FTC considers putting a price on their head...
By Will Sturgeon
Published: Friday 17 September 2004
The US Federal Trade Commission is considering offering bounties of as much as $250,000 on spammers in an attempt to bring more of them to justice.
The FTC has grown frustrated at the low number of convictions relating to the sending of unsolicited email and believes a bounty on the heads of the most prolific spammers may be the incentive informants need to provide concrete information on the identity and whereabouts of the elusive criminals.
The FTC claims the biggest hurdles to gaining convictions are tracing and identifying the spammers and proving their individual liability.
While detective work can often uncover circumstantial evidence the Commission believes it needs sworn testimony from insiders who will 'rat out' spammers for money.

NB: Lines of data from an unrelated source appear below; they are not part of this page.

-- ==== Sys2Proof/Safety.lean ====
section
/-! DEFINITION. The terms claims are stated in: the block as one function of the word and the mode, the effect every
instruction has with its frame, the invariant of a pass, and what a safe run is. -/

namespace Sys2Proof.Machine

/-! ## The block as a function (R20, R102) -/

/-- `decode(insn_i, IMM_MODE)` on the ports, from the exhibit of R102. -/
def blockDecode (m : ImmMode) (w : Word) : Outputs :=
  outputs (exhibit w m).1 (exhibit w m).2

/-- The line of word `index` holding `w`, from the exhibit of R102 and the shapes of R344 and R345. -/
def listingLine (p : Params) (base : Word) (symbols : List SymbolEntry) (index : Nat) (w : Word) : Text :=
  lineHead p base symbols index ++ lineTail (exhibit w p.immMode).1 (exhibit w p.immMode).2

/-- The immediate a record carries, if its format has one (R23). -/
def immediateOf : Operands → Option Int
  | .i _ _ imm | .s _ _ imm | .b _ _ imm | .u _ imm | .j _ imm => some imm
  | .r .. | .shift .. | .fence .. | .csr .. | .csri .. | .none | .unknown => none

/-- The same state with the block elaborated in the other mode. -/
def State.inMode (s : State) (m : ImmMode) : State :=
  { s with params := { s.params with immMode := m } }

/-! ## Effect and frame -/

/-- What no instruction changes: the parameters (R322), the word on the input, every byte of the code buffer (R50),
the base, the symbol table and the loader's verdict. -/
def SameHost (s t : State) : Prop :=
  t.params = s.params ∧ t.insn = s.insn ∧ (∀ a, Memory.read t.mem a = Memory.read s.mem a) ∧
    t.nWords = s.nWords ∧ t.base = s.base ∧ t.symbols = s.symbols ∧ t.defect = s.defect

/-- The instruction completes: the ports carry `o`, one line is added that ends in `tail` after the head of this
position, the host is at the next word, and nothing else has changed. -/
def Delivers (s : State) (i : Instr) (o : Outputs) (tail : Text) : Prop :=
  ∃ t, exec i s = .next t ∧ t.out = o ∧
    t.sink = s.sink ++ [lineHead s.params s.base s.symbols s.index ++ tail] ∧ t.index = s.index + 1 ∧ SameHost s t

/-- The tail of a line with operands (R344). -/
def operandTail (name : String) (operands : Text) : Text :=
  ascii "\t\t" ++ ascii name ++ ascii "\t" ++ operands ++ ascii "\n"

/-- The state's next step feeds the word `w`. -/
def Feeds (s : State) (w : Word) : Prop :=
  s.defect = none ∧ s.index < s.nWords ∧ s.nextWord = some w

/-! ## The invariant of a pass -/

/-- Every word that was handed over is in the code buffer whole (R324). -/
def CodeLoaded (s : State) : Prop :=
  ∀ k, k < s.nWords → (Memory.readWord s.mem k).isSome = true

/-- One line for each word fed so far, in input order, each the line of its own word (R346). -/
def ListingSoFar (s : State) : Prop :=
  s.sink.length = s.index ∧
    ∀ k, k < s.index → ∃ w, Memory.readWord s.mem k = some w ∧
      s.sink[k]? = some (listingLine s.params s.base s.symbols k w)

/-- Once a word has been fed, the ports are the decode of the word on the input (R321, R323). -/
def PortsFollowInput (s : State) : Prop :=
  0 < s.index → s.out = blockDecode s.params.immMode s.insn

/-- The word on the input is the last one fed. -/
def InputIsLastFed (s : State) : Prop :=
  0 < s.index → Memory.readWord s.mem (s.index - 1) = some s.insn

/-- The invariant every step keeps. -/
def Inv (s : State) : Prop :=
  Memory.wf s.mem ∧ CodeLoaded s ∧ s.index ≤ s.nWords ∧ ListingSoFar s ∧ PortsFollowInput s ∧ InputIsLastFed s

/-- A safe machine: the loader accepted the object and the code buffer is whole, so no step stops (R351). -/
def Safe (s : State) : Prop :=
  s.defect = none ∧ CodeLoaded s

/-! ## Reading text back -/

/-- The value of a decimal digit character, 10 or more for any other byte. -/
def decimalDigit (c : Byte) : Nat :=
  if c.toNat < 0x30 then 10 else c.toNat - 0x30

/-- A sequence of decimal digits read as a number. -/
def readDecimal (t : Text) : Nat :=
  t.foldl (fun n c => 10 * n + decimalDigit c) 0

/-- The value of a hexadecimal digit character in the given case, 16 or more for any other byte. -/
def hexValue (c : HexCase) (b : Byte) : Nat :=
  let n := b.toNat
  if 0x30 ≤ n ∧ n ≤ 0x39 then n - 0x30
  else match c with
    | .lower => if 0x61 ≤ n ∧ n ≤ 0x66 then n - 0x57 else 16
    | .upper => if 0x41 ≤ n ∧ n ≤ 0x46 then n - 0x37 else 16

/-- A sequence of hexadecimal digits read as a number. -/
def readHex (c : HexCase) (t : Text) : Nat :=
  t.foldl (fun n b => 16 * n + hexValue c b) 0

end Sys2Proof.Machine
end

Paul Wood, chief information security analyst at MessageLabs, confirmed that the identities of some of the world's most prolific spammers, those holed up in Boca Raton, Florida, are known but making prosecutions stick is almost impossible.
Spammers are highly proficient at covering their tracks through a variety of means such as the use of hijacked machines and open relays.
A report on the proposed scheme said: "It is sometimes possible to identify similarities in factual patterns found in spam messages, websites and header information. However, much of this sleuthing is based on intuition or other inadmissible perceptions."
"The Commission believes that, lacking subpoena power, cybersleuths cannot obtain and supply to the Commission admissible evidence of a spammer’s identity, whereabouts, or level of illegal activity. Insiders are the only parties privy to this information.
But making those insiders come forward is not easy - though sacks of cash would go someway to lessening the difficulties.
"How much cash would be enough to overcome potentially powerful disincentives that weigh against coming forward?" asked the report.
"These disincentives include fear of losing a lucrative stream of income, fear of incurring personal legal liability and fear of loss of anonymity, perhaps resulting in personal retaliation."
The closest reference point for the scheme is probably the $250,000 bounty which Microsoft put on the heads of the virus writers behind MyDoom and Sasser.
But MessageLabs' Wood isn't convinced the two can be compared, or that this initiative will achieve its goal.
"It sounds like a great idea in theory, but I don't think it will work in practice," said Wood.
"When Sven Jaschan was arrested for writing Sasser it was because he had been bragging to friends and boasting about it in chatrooms. The organised gangs behind much of the spam we see in our inboxes aren't boastful teenagers and they won't make those kinds of mistakes," said Wood.
To date the FTC has brought just 63 spam-related cases against individuals.